Create a more usable zero-shot text classification interface than
[classification via sampling (CVS)](https://platform.openai.com/docs/guides/completion/classification).

<details>
<summary>Short</summary>

With CVS, your job is to write up your classification task in a `prompt` string, and
then write custom code to post-process arbitrary `completion`/output strings.

With CAPPr, your job starts and stops at writing up your classification task as a
`{prompt}{end_of_prompt}{completion}` string.
</details>

<details>
<summary>Long</summary>

Please see [this page of the
documentation](https://cappr.readthedocs.io/en/latest/2_motivation.html).

</details>

<details>
<summary>Unstudied</summary>

I'm curious to see how much easier estimation/discrimination is than generation. In
[`demos/superglue/copa.ipynb`](https://github.com/kddubey/cappr/blob/main/demos/superglue/copa.ipynb),
CVS using OpenAI's `text-curie-001` is less than 50% accurate, while CAPPr is 80%
accurate.

</details>

<details>
<summary>Honest</summary>

Keep myself busy

</details>


## Results

<details>
<summary>
Statistical performance
</summary>

Not too shabby. TODO: summary table comparing CVS vs. CAPPr vs. few-shot methods like
SetFit and PET.

[2 SuperGLUE datasets](https://github.com/kddubey/cappr/blob/main/demos/superglue)

[RAFT zero-shot training sets](https://github.com/kddubey/cappr/blob/main/demos/raft)
</details>


<details>
<summary>
Computational performance
</summary>

One concern was that CAPPr requires as many `model()` calls as there are classes. But in
the CAPPr scheme, we can simply cache each attention block's keys and values for the
prompts. This feature is already supported by `AutoModelForCausalLM`s. See [this
code](https://github.com/kddubey/cappr/blob/main/src/cappr/huggingface/classify.py) for
the implementation. Note that this caching is not implemented for OpenAI models, as I
can't control their backend. **This means that when running `cappr.openai` functions,
you'll be on the *cappr (slow)* line** :-(

![](/docs/source/_static/scaling_classes/batch_size_32.png)

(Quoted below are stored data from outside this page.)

/-- Writes bytes at home for a context, under the key that a die holds, and mirrors them for a line already copied (R66, R80,
R81), without a charge; the home slice then holds the line (R116). The mirror has the source's home write number. -/
def State.homePutBy (s : State) (di ctx : Nat) (va : DWord) (key : Nat) (bs : List Byte) (rel : Option Nat) : Bool × State :=
  let (src, mirror) := s.serve ctx va key
  let t := s.tagFor di ctx va
  match s.lineWrite src bs t rel with
  | (false, s) => (false, s.markMirror ctx va key)
  | (true, s) =>
    let s := s.holdLine (ownerOf va) src
    match mirror with
    | none => (true, s)
    | some d =>
      let m := s.line (src / 128)
      let s := s.setLine (d / 128) m
      let s := { s with mem := s.mem.writeN d bs }
      (true, { s with bver := (List.range bs.length).foldl (fun t i => Tab.put t (d + i) (s.wseq - 1)) s.bver })

/-- Writes bytes at home for a context under the owner's key: the write of R80, without a charge. -/
def State.homePut (s : State) (ctx : Nat) (va : DWord) (key : Nat) (bs : List Byte) (rel : Option Nat) : Bool × State :=
  s.homePutBy (ownerOf va) ctx va key bs rel

/-- Marks the line that serves a request as poisoned, and its mirror where it has one (R64, R81, R83, R251). -/
def State.poisonServed (s : State) (ctx : Nat) (va : DWord) (key : Nat) : State :=
  let (src, mirror) := s.serve ctx va key
  match mirror with
  | some d => (s.poisonLine src).poisonLine d
  | none => s.poisonLine src

/-- Writes the bytes of one packet at home for a context: the write of R80 and the charge of its mirror. -/
def State.homeWrite (s : State) (ctx : Nat) (va : DWord) (key : Nat) (bs : List Byte) (rel : Option Nat) : Bool × State :=
  (s.chargeMirror ctx va key bs.length).homePut ctx va key bs rel

/-! ### Scratchpads (R40, R67, R119-R122) -/

/-- The unit whose partition a scratch address names, for an issuing unit: path 0x2, or path 0x3 with a core of its set
(R40, R122). -/
def State.scratchUnit (s : State) (u : UnitRec) (va : DWord) : Option UnitRec :=
  let a := va.toNat
  if pathOf va == 2 then
    if bitsNat a 59 32 == 0 && bitsNat a 31 0 < u.psize && !u.ended then some u else none
  else if bitsNat a 59 35 != 0 then none
  else
    let core := 8 * clusterOfCore u.core + bitsNat a 34 32
    let found :=
      if core == u.core then (if u.ended then none else some u)
      else (s.units.find? fun p => p.2.core == core && u.set.isSome && p.2.set == u.set && !p.2.ended && !p.2.away).map (·.2)
    match found with
    | some t => if bitsNat a 31 0 < t.psize then some t else none
    | none => none

/-- The core and the offset in its scratchpad that a scratch address names. -/
def UnitRec.place (t : UnitRec) (va : DWord) : Nat × Nat := (t.core, t.pbase + bitsNat va.toNat 31 0)

/-- What the requester already knows of an access outside the translated paths: its key (R40, R42). -/
def State.keyHere (s : State) (g : Group) (va : DWord) : Resp :=
  if translated (pathOf va) then .none
  else if pathOf va == 5 then .ok (sysKey (bitsNat va.toNat 47 0)) s.tick
  else
    match (s.unitOf g).bind fun u => s.scratchUnit u va with
    | some t => .ok (scrKey (t.place va).1 (t.place va).2) s.tick
    | none => .none

/-- Reads scratch bytes for a context: another context's lines read as zero (R67). -/
def State.scrRead (s : State) (ctx core off n : Nat) : List Byte :=
  (List.range n).map fun i =>
    let k := scrKey core (off + i)
    match (s.line (k / 128)).writer with
    | some c => if c == ctx then s.mem.read k else 0
    | none => s.mem.read k

/-- Makes a scratch line the context's own; what another context left in it reads as zero (R67). -/
def State.scrClaim (s : State) (ctx key : Nat) : State :=
  let k := key / 128
  let m := s.line k
  if m.writer == some ctx then s
  else
    let s := s.setLine k { m with writer := some ctx }
    match m.writer with
    | none => s
    | some _ => { s with mem := s.mem.writeN (128 * k) (List.replicate 128 0) }

/-- Writes scratch bytes for a context, within one line. -/
def State.scrWrite (s : State) (ctx core off : Nat) (bs : List Byte) : State :=
  let s := s.scrClaim ctx (scrKey core off)
  ({ s with mem := s.mem.writeN (scrKey core off) bs }).stampKeys ((List.range bs.length).map (scrKey core off + ·))

/-- A live phaser object tags one of the bytes [off, off + n) of a core's scratchpad (R255). -/
def State.phaserHit (s : State) (core off n : Nat) : Bool :=
  (s.core core).phasers.any fun p => p.off < off + n && off < p.off + 16

/-! ### System windows (R42) -/

/-- A system window of a context covers the bytes, with its rights R and W. Where two windows overlap, the one with the lowest
index decides the rights (DESIGN CHOICE: R42 does not say; log 66). -/
def Ctx.window (c : Ctx) (addr n : Nat) : Option (Bool × Bool) :=
  ((List.range 16).find? fun i =>
      let b := bitsNat (Tab.get 0 c.swb i).toNat 47 0
      let l := bitsNat (Tab.get 0 c.swl i).toNat 47 0
      0 < l && b ≤ addr && addr + n ≤ b + l).map
    fun i => (bitNat (Tab.get 0 c.swl i).toNat 48, bitNat (Tab.get 0 c.swl i).toNat 49)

*Figure 1: [COPA](https://people.ict.usc.edu/~gordon/copa.html) dataset, repeating the
choices to simulate multi-class classification tasks. [GPT-2
(small)](https://huggingface.co/gpt2) was run on a Tesla K80 GPU (whatever was free in
Google Colab in March 2023). 96 classification inputs were processed in batches of size
32. Each point in the graph is a median of 5 runs. For classification via sampling
(CVS), exactly 4 tokens were generated for each prompt, which is the number of tokens in
`'\n\nAnswer A'`. 1-token times are also shown. But for COPA (and other multiple-choice
style prompts), that may result in lower zero-shot accuracy, as most of the sampled
choices come after the first token.*

See the [`demos/computational_analysis.ipynb`
notebook](https://github.com/kddubey/cappr/blob/main/demos/computational_analysis.ipynb).

</details>


## Related work

While [benchmarking this
method](https://github.com/kddubey/cappr/blob/main/demos/superglue/wsc.ipynb) on the
Winograd Schema Challenge, I found that [this paper](https://arxiv.org/abs/1806.02847)
is very similar:

> Trinh, Trieu H., and Quoc V. Le. "A simple method for commonsense reasoning." arXiv
> preprint arXiv:1806.02847 (2018).

[PET with multiple masks](https://arxiv.org/abs/2009.07118) also aggregates token
probabilities to do prompt-completion classification, but these probabilities are
assumed to come from masked language models like BERT.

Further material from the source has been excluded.